◆ **Directions for this task**
In the material below, find the line with "def exec (i" and the line with "Sys2Proof.Machine.execPulseWindowMiss u s", then output those two lines and every line between them, exactly.
== == ==
-- ==== Sys2Proof/Machine/Dispatch.lean ====
section
/-! DEFINITION. The command table: one arm for each command. -/

namespace Sys2Proof.Machine

def exec (i : Instr) (s : State) : Host.Outcome State Fault Refusal :=
  match i with
  | .powerOnReset strap uplinks ports => Sys2Proof.Machine.execPowerOnReset strap uplinks ports s
  | .oscillatorTick => Sys2Proof.Machine.execOscillatorTick s
  | .rateWordTaken => Sys2Proof.Machine.execRateWordTaken s
  | .stepRequestApplied x => Sys2Proof.Machine.execStepRequestApplied x s
  | .readTime x => Sys2Proof.Machine.execReadTime x s
  | .stepTime x => Sys2Proof.Machine.execStepTime x s
  | .rateLimitWrite => Sys2Proof.Machine.execRateLimitWrite s
  | .pulseEdge u x => Sys2Proof.Machine.execPulseEdge u x s
  | .pulseWindowMiss u => Sys2Proof.Machine.execPulseWindowMiss u s
  | .characterReceived u data parityBit x => Sys2Proof.Machine.execCharacterReceived u data parityBit x s
  | .framingError u => Sys2Proof.Machine.execFramingError u s
  | .breakDetected u => Sys2Proof.Machine.execBreakDetected u s
  | .breakEnd u => Sys2Proof.Machine.execBreakEnd u s
  | .autoRateMeasurement u => Sys2Proof.Machine.execAutoRateMeasurement u s
  | .pairingWindowEnd u => Sys2Proof.Machine.execPairingWindowEnd u s
  | .requestTimerExpiry u => Sys2Proof.Machine.execRequestTimerExpiry u s
  | .descriptorRequestDone u => Sys2Proof.Machine.execDescriptorRequestDone u s
  | .inputUnitStep u => Sys2Proof.Machine.execInputUnitStep u s
  | .pairingModeWrite => Sys2Proof.Machine.execPairingModeWrite s
  | .autoRateArmWrite => Sys2Proof.Machine.execAutoRateArmWrite s
  | .uplinkMark u bytes x => Sys2Proof.Machine.execUplinkMark u bytes x s
  | .uplinkStateMark u bytes x => Sys2Proof.Machine.execUplinkStateMark u bytes x s
  | .uplinkReply u bytes => Sys2Proof.Machine.execUplinkReply u bytes s
  | .uplinkUnexpectedFrame u bytes => Sys2Proof.Machine.execUplinkUnexpectedFrame u bytes s
  | .uplinkQuerySlot u x => Sys2Proof.Machine.execUplinkQuerySlot u x s
  | .uplinkCycleStart u x => Sys2Proof.Machine.execUplinkCycleStart u x s
  | .queryLost u x => Sys2Proof.Machine.execQueryLost u x s
  | .uplinkStep u => Sys2Proof.Machine.execUplinkStep u s
  | .uplinkLinkDown u => Sys2Proof.Machine.execUplinkLinkDown u s
  | .uplinkLinkUp u => Sys2Proof.Machine.execUplinkLinkUp u s
  | .sourceEnable => Sys2Proof.Machine.execSourceEnable s
  | .sourceDisable => Sys2Proof.Machine.execSourceDisable s
  | .selectorPulseReport e => Sys2Proof.Machine.execSelectorPulseReport e s
  | .selectorPhaseEvent e => Sys2Proof.Machine.execSelectorPhaseEvent e s
  | .autoUpgradeWrite => Sys2Proof.Machine.execAutoUpgradeWrite s
  | .excursionReport => Sys2Proof.Machine.execExcursionReport s
  | .selectorCycleStart => Sys2Proof.Machine.execSelectorCycleStart s
  | .retryTimerExpiry e => Sys2Proof.Machine.execRetryTimerExpiry e s
  | .selectorStep => Sys2Proof.Machine.execSelectorStep s
  | .switchSource => Sys2Proof.Machine.execSwitchSource s
  | .discardFallback => Sys2Proof.Machine.execDiscardFallback s
  | .steeringPhaseEvent => Sys2Proof.Machine.execSteeringPhaseEvent s
  | .steeringStepAnnouncement => Sys2Proof.Machine.execSteeringStepAnnouncement s
  | .steeringSelectExternal => Sys2Proof.Machine.execSteeringSelectExternal s
  | .steeringSelectLocal => Sys2Proof.Machine.execSteeringSelectLocal s
  | .steeringCycleStart => Sys2Proof.Machine.execSteeringCycleStart s
  | .holdoverExpiry => Sys2Proof.Machine.execHoldoverExpiry s
  | .steeringOptionsWrite => Sys2Proof.Machine.execSteeringOptionsWrite s
  | .cycleStart => Sys2Proof.Machine.execCycleStart s
  | .slotStart => Sys2Proof.Machine.execSlotStart s
  | .cycleCut => Sys2Proof.Machine.execCycleCut s
  | .armPlan => Sys2Proof.Machine.execArmPlan s
  | .disarmPlan => Sys2Proof.Machine.execDisarmPlan s
  | .portMapWrite => Sys2Proof.Machine.execPortMapWrite s
  | .epochLengthWrite => Sys2Proof.Machine.execEpochLengthWrite s
  | .portCycleStart p => Sys2Proof.Machine.execPortCycleStart p s
  | .answerEntryExpiry p => Sys2Proof.Machine.execAnswerEntryExpiry p s
  | .portSlotStart p => Sys2Proof.Machine.execPortSlotStart p s
  | .markDeparture p x => Sys2Proof.Machine.execMarkDeparture p x s
  | .replyDeparture p n x => Sys2Proof.Machine.execReplyDeparture p n x s
  | .queryReceived p bytes x => Sys2Proof.Machine.execQueryReceived p bytes x s
  | .portUnexpectedFrame p bytes => Sys2Proof.Machine.execPortUnexpectedFrame p bytes s
  | .portCut p => Sys2Proof.Machine.execPortCut p s
  | .portLinkDown p => Sys2Proof.Machine.execPortLinkDown p s
  | .portLinkUp p => Sys2Proof.Machine.execPortLinkUp p s
  | .portEnable => Sys2Proof.Machine.execPortEnable s
  | .portDisable => Sys2Proof.Machine.execPortDisable s
  | .clearPortFlags => Sys2Proof.Machine.execClearPortFlags s
  | .pulseRiseTime k => Sys2Proof.Machine.execPulseRiseTime k s
  | .pulseFall k => Sys2Proof.Machine.execPulseFall k s
  | .pulseOutputStep k => Sys2Proof.Machine.execPulseOutputStep k s
  | .codedDueTime m => Sys2Proof.Machine.execCodedDueTime m s
  | .codedTransmissionDone m => Sys2Proof.Machine.execCodedTransmissionDone m s
  | .codedOutputStep m => Sys2Proof.Machine.execCodedOutputStep m s
  | .selectAsserted l => Sys2Proof.Machine.execSelectAsserted l s
  | .responseDelivered l => Sys2Proof.Machine.execResponseDelivered l s
  | .commandFrameReceived l bytes => Sys2Proof.Machine.execCommandFrameReceived l bytes s
  | .selectReleased l => Sys2Proof.Machine.execSelectReleased l s
  | .commandGrant => Sys2Proof.Machine.execCommandGrant s
  | .readEntry x => Sys2Proof.Machine.execReadEntry x s
  | .writeEntry => Sys2Proof.Machine.execWriteEntry s
  | .accessTableWrite => Sys2Proof.Machine.execAccessTableWrite s
  | .guardEntryWrite => Sys2Proof.Machine.execGuardEntryWrite s
  | .lockAccess => Sys2Proof.Machine.execLockAccess s
  | .linkReset => Sys2Proof.Machine.execLinkReset s
  | .serviceReset blocks => Sys2Proof.Machine.execServiceReset blocks s
  | .noticeLatch c => Sys2Proof.Machine.execNoticeLatch c s
  | .noticeMaskWrite => Sys2Proof.Machine.execNoticeMaskWrite s
  | .nestModeWrite => Sys2Proof.Machine.execNestModeWrite s
  | .takeNotice => Sys2Proof.Machine.execTakeNotice s
  | .endService => Sys2Proof.Machine.execEndService s
  | .noticeCycleStart => Sys2Proof.Machine.execNoticeCycleStart s
  | .portCompletionReport p => Sys2Proof.Machine.execPortCompletionReport p s
  | .noticeSlotStart => Sys2Proof.Machine.execNoticeSlotStart s
  | .faultOffered b => Sys2Proof.Machine.execFaultOffered b s
  | .peekFault => Sys2Proof.Machine.execPeekFault s
  | .popFault => Sys2Proof.Machine.execPopFault s
  | .clearFaultOverflow => Sys2Proof.Machine.execClearFaultOverflow s
  | .receiveFallingEdge u => Sys2Proof.Machine.execReceiveFallingEdge u s
  | .falseStart u => Sys2Proof.Machine.execFalseStart u s
  | .measuredLeadEnd u => Sys2Proof.Machine.execMeasuredLeadEnd u s
  | .programmedClassWrite => Sys2Proof.Machine.execProgrammedClassWrite s

end Sys2Proof.Machine
end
== == ==
◆ **Response for this exercise**
def exec (i : Instr) (s : State) : Host.Outcome State Fault Refusal :=
  match i with
  | .powerOnReset strap uplinks ports => Sys2Proof.Machine.execPowerOnReset strap uplinks ports s
  | .oscillatorTick => Sys2Proof.Machine.execOscillatorTick s
  | .rateWordTaken => Sys2Proof.Machine.execRateWordTaken s
  | .stepRequestApplied x => Sys2Proof.Machine.execStepRequestApplied x s
  | .readTime x => Sys2Proof.Machine.execReadTime x s
  | .stepTime x => Sys2Proof.Machine.execStepTime x s
  | .rateLimitWrite => Sys2Proof.Machine.execRateLimitWrite s
  | .pulseEdge u x => Sys2Proof.Machine.execPulseEdge u x s
  | .pulseWindowMiss u => Sys2Proof.Machine.execPulseWindowMiss u s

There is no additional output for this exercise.